Task to carry out – Scan the entries below. Report each line where the string "encoded" occurs.
Start of Dataset records
/-- The last byte, and a byte before it. -/
theorem witness_RunReportsAndGoesOn :
    let s := midRun .rReport true none
    (s.pins.rst = false ∧ s.busy = true ∧ s.phase = .rReport ∧
      s.decOut = some { value := 1, fe := false, pe := false } ∧ s.curValue = some 1 ∧ s.rxElapsed = some 0) ∧
    ¬ s.byteIdx + 1 < s.cfg.nb ∧ s.byteIdx + 1 < ({ s with cfg := { s.cfg with nb := 2 } } : State).cfg.nb := by
  decide

theorem witness_OnlyTwoPhasesWriteRdy :
    (∃ t, step (midRun .rRxBegin true none) = .next t ∧ t.rdy ≠ (midRun .rRxBegin true none).rdy) ∧
    ∃ t, step (midRun .rDecode false none) = .next t ∧ t.rdy ≠ (midRun .rDecode false none).rdy :=
  ⟨⟨_, rfl, by decide⟩, ⟨_, rfl, by decide⟩⟩

theorem witness_TheGuardAlwaysPasses :
    StateInv (midRun .rPoll true none) ∧ (midRun .rPoll true none).pins.rst = false ∧
    (midRun .rPoll true none).busy = true ∧ (midRun .rPoll true none).phase = .rPoll :=
  ⟨midRun_inv .rPoll none (by decide), rfl, rfl, rfl⟩

theorem witness_NoShapeErrorInARun :
    StateInv (midRun .rDecode false none) ∧ (midRun .rDecode false none).pins.rst = false ∧
    (midRun .rDecode false none).phase = .rDecode := ⟨midRun_inv .rDecode none (by decide), rfl, rfl⟩

theorem witness_ErrorFreeRoundTripReportsTheSentValue :
    StateInv (midRun .rReport true none) ∧ (midRun .rReport true none).pins.rst = false ∧
    (midRun .rReport true none).phase = .rReport ∧
    (midRun .rReport true none).txWire = (midRun .rReport true none).txBuf :=
  ⟨midRun_inv .rReport none (by decide), rfl, rfl, rfl⟩

/-- One byte of payload 1 with W = 1, no parity, and three trials. -/
theorem witness_RunCompletesWithEveryByteReported :
    let c := tiny true (1 / 2)
    let bytes : List (Nat × List Rat) := [(1, [0, 0, 0])]
    let answers := bytes.flatMap fun b => byteAnswers c b.1 b.2
    let s := idleWith c (offering 0x8) (answers.map fun a => { Pins.quiet with rndAns := a })
    StateInv s ∧ s.pins.rst = false ∧ s.busy = false ∧ s.pins.cmdValid = true ∧ s.pins.cmdOp = 0x8 ∧
    s.cfgValid = true ∧ 1 ≤ c.nb ∧ bytes.length = c.nb ∧
    (∀ b ∈ bytes, b.1 < 2 ^ c.w ∧ TrialsFor c (frameLength c.w c.pm) b.2) ∧
    List.Forall₂ Serves (s.script.take (c.nb * (2 * frameLength c.w c.pm + 6))) answers := by
  refine ⟨idleWith_inv _ _ (tiny_legal true half_legal), rfl, rfl, rfl, rfl, rfl, by decide, rfl, ?_, ?_⟩
  · simp [tiny, TrialsFor, frameLength, ParityMode.count]
  · simp [Serves, byteAnswers, trialAnswers, idleWith, tiny, Pins.quiet, frameLength, ParityMode.count,
      List.replicate]

theorem witness_SendRoundTripsTheValue :
    let s := idleWith (tiny false 0) Pins.quiet []
    StateInv s ∧ s.busy = false ∧ s.cfgValid = true ∧ s.cfg.inj = false ∧ s.script = [] :=
  ⟨idleWith_inv _ _ (tiny_legal false (by decide +kernel)), rfl, rfl, rfl, rfl⟩

/-! ### Witnesses: invariants, safety, progress -/

theorem witness_EveryStepKeepsTheInvariant :
    StateInv (midRun .rPoll true none) ∧ ∃ t, step (midRun .rPoll true none) = .next t :=
  ⟨midRun_inv .rPoll none (by decide), _, rfl⟩

/-- A payload draw that is answered in range. -/
theorem answered_in_range : AnswerInRange (midRun .rDraw true (some (.value 1))) := by
  intro r a hr ha
  obtain rfl : RndRequest.value 1 = r := Option.some.inj hr
  obtain rfl : RndAnswer.value 1 = a := Option.some.inj ha
  exact Nat.one_lt_two

theorem witness_NoStepFaultsUnderTheInvariant :
    StateInv (midRun .rDraw true (some (.value 1))) ∧ AnswerInRange (midRun .rDraw true (some (.value 1))) :=
  ⟨midRun_inv .rDraw _ (by decide), answered_in_range⟩

/-- A buffer and a port sample of exactly MAX_FRAME_BITS bits. -/
theorem witness_SequencesStayWithinMaxFrameBits :
    let longest := List.replicate Config.maxFrameBits true
    let s := { idleWith Cfg.default { Pins.quiet with frameIn := longest } [] with rxBuf := some longest }
    StateInv s ∧ BuffersFit s ∧ PinsFit s ∧ ∃ t, step s = .next t := by
  refine ⟨?_, ?_, ?_, ⟨_, rfl⟩⟩
  · exact { idleWith_inv Pins.quiet [] default_legal with }
  · constructor <;> simp [SeqFits, idleWith, State.reset]
  · simp [PinsFit, Pins.wellFormed, dinWellFormed, frameWellFormed, idleWith, Pins.quiet]

theorem witness_EveryAnsweredStepMakesProgress :
    let s := midRun .rDraw true (some (.value 1))
    StateInv s ∧ s.busy = true ∧ s.pins.rst = false ∧ Answered s := by
  refine ⟨midRun_inv .rDraw _ (by decide), rfl, rfl, ?_⟩
  intro r hr
  obtain rfl : RndRequest.value 1 = r := Option.some.inj hr
  exact ⟨.value 1, rfl, Nat.one_lt_two⟩

theorem witness_AcceptedCommandsNeedTheStepsOfTheTable :
    StateInv State.reset ∧ State.reset.busy = false ∧ ∃ t, exec .run State.reset = .next t :=
  ⟨idleWith_inv Pins.quiet [] default_legal, rfl, _, rfl⟩

/-- Two states that differ in BAUD and in the elapsed time. -/
theorem witness_TimingNeverChangesAResult :
    let s := midRun .rReport true none
    let t := { s with cfg := { s.cfg with baud := 9600 }, rxElapsed := some 7 }
    1 ≤ s.cfg.baud ∧ 1 ≤ t.cfg.baud ∧ s.untimed = t.untimed := ⟨by decide, by decide, rfl⟩

theorem witness_ResetStateSatisfiesTheInvariant : StateInv (idleWith Cfg.default Pins.quiet []) :=
  idleWith_inv _ _ default_legal

/-! ### Witnesses: what steps leave alone -/

theorem witness_HistoriesOnlyGrow : ∃ t, step (midRun .rReport true none) = .next t := ⟨_, rfl⟩

/-- A reset from another configuration, and a refused CONFIGURE. -/
theorem witness_OnlyConfigureAndResetWriteCfg :
    (∃ t, step { midRun .rPoll true none with pins := { Pins.quiet with rst := true } } = .next t ∧
      t.cfg ≠ (midRun .rPoll true none).cfg) ∧
    ∃ t, step (idleWith Cfg.default (offering 0x1) []) = .next t ∧ t.cfgValid ≠ State.reset.cfgValid :=
  ⟨⟨_, rfl, by decide⟩, ⟨_, rfl, by decide⟩⟩

theorem witness_StatusIsWrittenByCompletionsOnly :
    (midRun .rReport true none).pins.rst = false ∧ ∃ t, step (midRun .rReport true none) = .next t := ⟨rfl, _, rfl⟩

theorem witness_EventsComeFromTransmitAndReportSteps :
    (∃ t, step (midRun .rReport true none) = .next t ∧ t.ev ≠ (midRun .rReport true none).ev) ∧
    ∃ t, step (sending .transmit .tx false 0 none) = .next t ∧ t.ev ≠ (sending .transmit .tx false 0 none).ev :=
  ⟨⟨_, rfl, by decide⟩, ⟨_, rfl, by decide⟩⟩

theorem witness_AnswersAreConsumedOnlyWhenAsked :
    ∃ t, step (midRun .rDraw true (some (.value 1))) = .next t ∧
      t.rndTaken ≠ (midRun .rDraw true (some (.value 1))).rndTaken := ⟨_, rfl, by decide⟩

theorem witness_CommandsInProgressWriteOnlyTheirRegisters :
    (midRun .rPoll true none).pins.rst = false ∧ (midRun .rPoll true none).busy = true ∧
    ∃ t, step (midRun .rPoll true none) = .next t := ⟨rfl, rfl, _, rfl⟩

/-- The reset state has every result register absent; a state with all of them present. -/
theorem witness_ResultPortsShowTheRegisterOrFault :
    let s := { midRun .rReport true none with parOut := some true }
    (State.reset.encOut = none ∧ State.reset.parOut = none ∧ State.reset.decOut = none ∧ State.reset.txWire = none ∧
      State.reset.txTrace = none ∧ State.reset.rxSeq = none ∧ State.reset.rxElapsed = none ∧
      State.reset.txBuf = none ∧ State.reset.rxBuf = none) ∧
    s.encOut = some tinyFrame ∧ s.parOut = some true ∧
    s.decOut = some { value := 1, fe := false, pe := false } ∧ s.txWire = some tinyFrame ∧
    s.txTrace = some [1, 1, 1] ∧ s.rxSeq = some tinyFrame ∧ s.rxElapsed = some 0 ∧ s.txBuf = some tinyFrame ∧
    s.rxBuf = some tinyFrame := by decide +kernel

end Sys2Proof.Tests
end

section
/-! The steps of the block as relations with named cases, read off the inversion lemmas of Laws/Ops.lean, and the
statements about what every step keeps and leaves alone (10 R20 to R39). -/

namespace Sys2Proof.Machine

/-! ### The cases of a step -/

/-- The acceptance step of a command, case by case (43 R200; 40 R103 to R105; 41 R130, R140; 42 R160, R163; 60 R225). -/
inductive AcceptStep (s : State) : Instr → State → Prop
  | configured {c : Cfg} (hc : latchOf s.pins.cfgIn = some c) :
      AcceptStep s .configure (complete 0x1 .ok { s with cfg := c, cfgValid := true })
  | configRefused (hc : latchOf s.pins.cfgIn = none) :
      AcceptStep s .configure (complete 0x1 .invalidConfiguration { s with cfgValid := false })
  | unconfigured {i : Instr} (hi : i ≠ .configure ∧ i ≠ .waitReady) (hv : s.cfgValid = false) :
      AcceptStep s i (complete (encode i) .notConfigured s)
  | encoded (hv : s.cfgValid = true) :
      AcceptStep s .encode (complete 0x2 .ok { s with encOut := some (encodeFrame s.pins.din s.cfg.w s.cfg.pm) })
  | malformed (hv : s.cfgValid = true) (hd : decodeFrame s.pins.frameIn s.cfg.w s.cfg.pm = .shape) :
      AcceptStep s .decode (complete 0x3 .invalidFrameShape s)
  | decoded {d : Decoded} (hv : s.cfgValid = true) (hd : decodeFrame s.pins.frameIn s.cfg.w s.cfg.pm = .ok d) :
      AcceptStep s .decode (complete 0x3 .ok { s with decOut := some d })
  | parityTaken (hv : s.cfgValid = true) :
      AcceptStep s .calcParity (complete 0x4 .ok
        { s with parOut := some (parityBit (trunc s.cfg.w s.pins.din) s.cfg.w s.cfg.pm) })
  | sentNothing (hv : s.cfgValid = true) (hlen : s.pins.frameIn.length = 0) :
      AcceptStep s .transmit (complete 0x5 .ok
        { s with txBuf := some s.pins.frameIn, txWire := some [], txTrace := some [], bitIdx := 0 })
  | transmitBegun (hv : s.cfgValid = true) (hlen : s.pins.frameIn.length ≠ 0) :
      AcceptStep s .transmit (begin .transmit .tx
        { s with txBuf := some s.pins.frameIn, txWire := some [], txTrace := some [], bitIdx := 0 })
  | receivedNothing (hv : s.cfgValid = true) (hlen : s.pins.frameIn.length = 0) :
      AcceptStep s .receive (complete 0x6 .ok
        (drawElapsed { s with rxBuf := some s.pins.frameIn, rxSeq := some [], bitIdx := 0 }))
  | receiveBegun (hv : s.cfgValid = true) (hlen : s.pins.frameIn.length ≠ 0) :
      AcceptStep s .receive (begin .receive .rx
        { s with rxBuf := some s.pins.frameIn, rxSeq := some [], bitIdx := 0 })
  | ready (hr : s.rdy = true) : AcceptStep s .waitReady (complete 0x7 .ok s)
  | waitBegun (hr : s.rdy = false) : AcceptStep s .waitReady (begin .waitReady .poll s)
  | ranNothing (hv : s.cfgValid = true) (hn : s.cfg.nb = 0) :
      AcceptStep s .run (complete 0x8 .ok { s with byteIdx := 0 })
  | runBegun (hv : s.cfgValid = true) (hn : s.cfg.nb ≠ 0) :
      AcceptStep s .run (begin .run .rDraw { s with byteIdx := 0 })

theorem acceptStep_of_exec {i : Instr} {s t : State} (h : exec i s = .next t) : AcceptStep s i t := by
  rcases exec_eq_next h with
    ⟨rfl, c, hc, rfl⟩ | ⟨rfl, hc, rfl⟩ | ⟨hi, hw, hv, rfl⟩ | ⟨rfl, hv, rfl⟩ | ⟨rfl, hv, hd, rfl⟩ |
    ⟨rfl, hv, d, hd, rfl⟩ | ⟨rfl, hv, rfl⟩ | ⟨rfl, hv, _, rfl, ⟨hlen, rfl⟩ | ⟨hlen, rfl⟩⟩ |
    ⟨rfl, hv, _, rfl, ⟨hlen, rfl⟩ | ⟨hlen, rfl⟩⟩ | ⟨rfl, hr, rfl⟩ | ⟨rfl, hr, rfl⟩ | ⟨rfl, hv, hn, rfl⟩ |
    ⟨rfl, hv, hn, rfl⟩
  · exact .configured hc
  · exact .configRefused hc
  · exact .unconfigured ⟨hi, hw⟩ hv
  · exact .encoded hv
  · exact .malformed hv hd
  · exact .decoded hv hd
  · exact .parityTaken hv
  · exact .sentNothing hv hlen
  · exact .transmitBegun hv hlen
  · exact .receivedNothing hv hlen
  · exact .receiveBegun hv hlen
  · exact .ready hr
  · exact .waitBegun hr
  · exact .ranNothing hv hn
  · exact .runBegun hv hn

/-- The steps that hold: a poll that sees RDY = 0, or a draw without an answer (42 R161, 70 R262). -/
def Holds (s : State) : Prop :=
  ((s.phase = .poll ∨ s.phase = .rPoll) ∧ s.rdy = false) ∨
    ((s.phase = .rDraw ∨ ((s.phase = .tx ∨ s.phase = .rTx) ∧ s.cfg.inj = true)) ∧ s.pins.rndAns = none)

/-- One bit of the latched buffer `buf` is sent, with the answers `draws` consumed (41 R131). -/
inductive BitSent (s : State) (buf : BitSeq) : State → Prop
  | mk {wire : BitSeq} {trace : List Seconds} {b f : Bit} {draws : List RndAnswer}
      (hbuf : s.txBuf = some buf) (hwire : s.txWire = some wire) (htrace : s.txTrace = some trace)
      (hbit : buf[s.bitIdx]? = some b) (hbaud : s.cfg.baud ≠ 0) :
      BitSent s buf
        { s with rndTaken := s.rndTaken ++ draws, ev := s.ev ++ [.bit s.bitIdx (b ^^ f)]
                 txWire := some (wire ++ [b ^^ f]), txTrace := some (trace ++ [1 / (s.cfg.baud : Rat)])
                 bitIdx := s.bitIdx + 1 }

/-- One bit of the latched buffer `buf` is copied (41 R141). -/
inductive BitReceived (s : State) (buf : BitSeq) : State → Prop
  | mk {seq : BitSeq} {b : Bit} (hbuf : s.rxBuf = some buf) (hseq : s.rxSeq = some seq)
      (hbit : buf[s.bitIdx]? = some b) (hbaud : s.cfg.baud ≠ 0) :
      BitReceived s buf { s with rxSeq := some (seq ++ [b]), bitIdx := s.bitIdx + 1 }

theorem bitSent_of_txBitStep {last : State → State} {s t : State} (h : txBitStep last s = .next t) :
    (s.cfg.inj = true ∧ s.pins.rndAns = none ∧ t = s) ∨
      ∃ buf w, BitSent s buf w ∧ t = if s.bitIdx + 1 = buf.length then last w else w := by
  obtain ⟨buf, wire, trace, b, hbuf, hwire, htrace, hbit, hbaud, hhold | ⟨f, s₁, hdraw, rfl⟩⟩ :=
    txBitStep_eq_next.mp h
  · exact .inl hhold
  · have hs₁ : ∃ draws, s₁ = { s with rndTaken := s.rndTaken ++ draws } := by
      rcases hdraw with ⟨_, _, rfl⟩ | ⟨u, _, _, _, _, rfl⟩
      · exact ⟨[], by simp⟩
      · exact ⟨[.prob u], rfl⟩
    obtain ⟨draws, rfl⟩ := hs₁
    exact .inr ⟨buf, _, .mk hbuf hwire htrace hbit hbaud, rfl⟩

theorem bitReceived_of_rxBitStep {last : State → State} {s t : State} (h : rxBitStep last s = .next t) :
    ∃ buf w, BitReceived s buf w ∧ t = if s.bitIdx + 1 = buf.length then last (drawElapsed w) else w := by
  obtain ⟨buf, seq, b, hbuf, hseq, hbit, hbaud, rfl⟩ := rxBitStep_eq_next.mp h
  exact ⟨buf, _, .mk hbuf hseq hbit hbaud, rfl⟩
End of Dataset records
Completed task –
  | encoded (hv : s.cfgValid = true) :
  · exact .encoded hv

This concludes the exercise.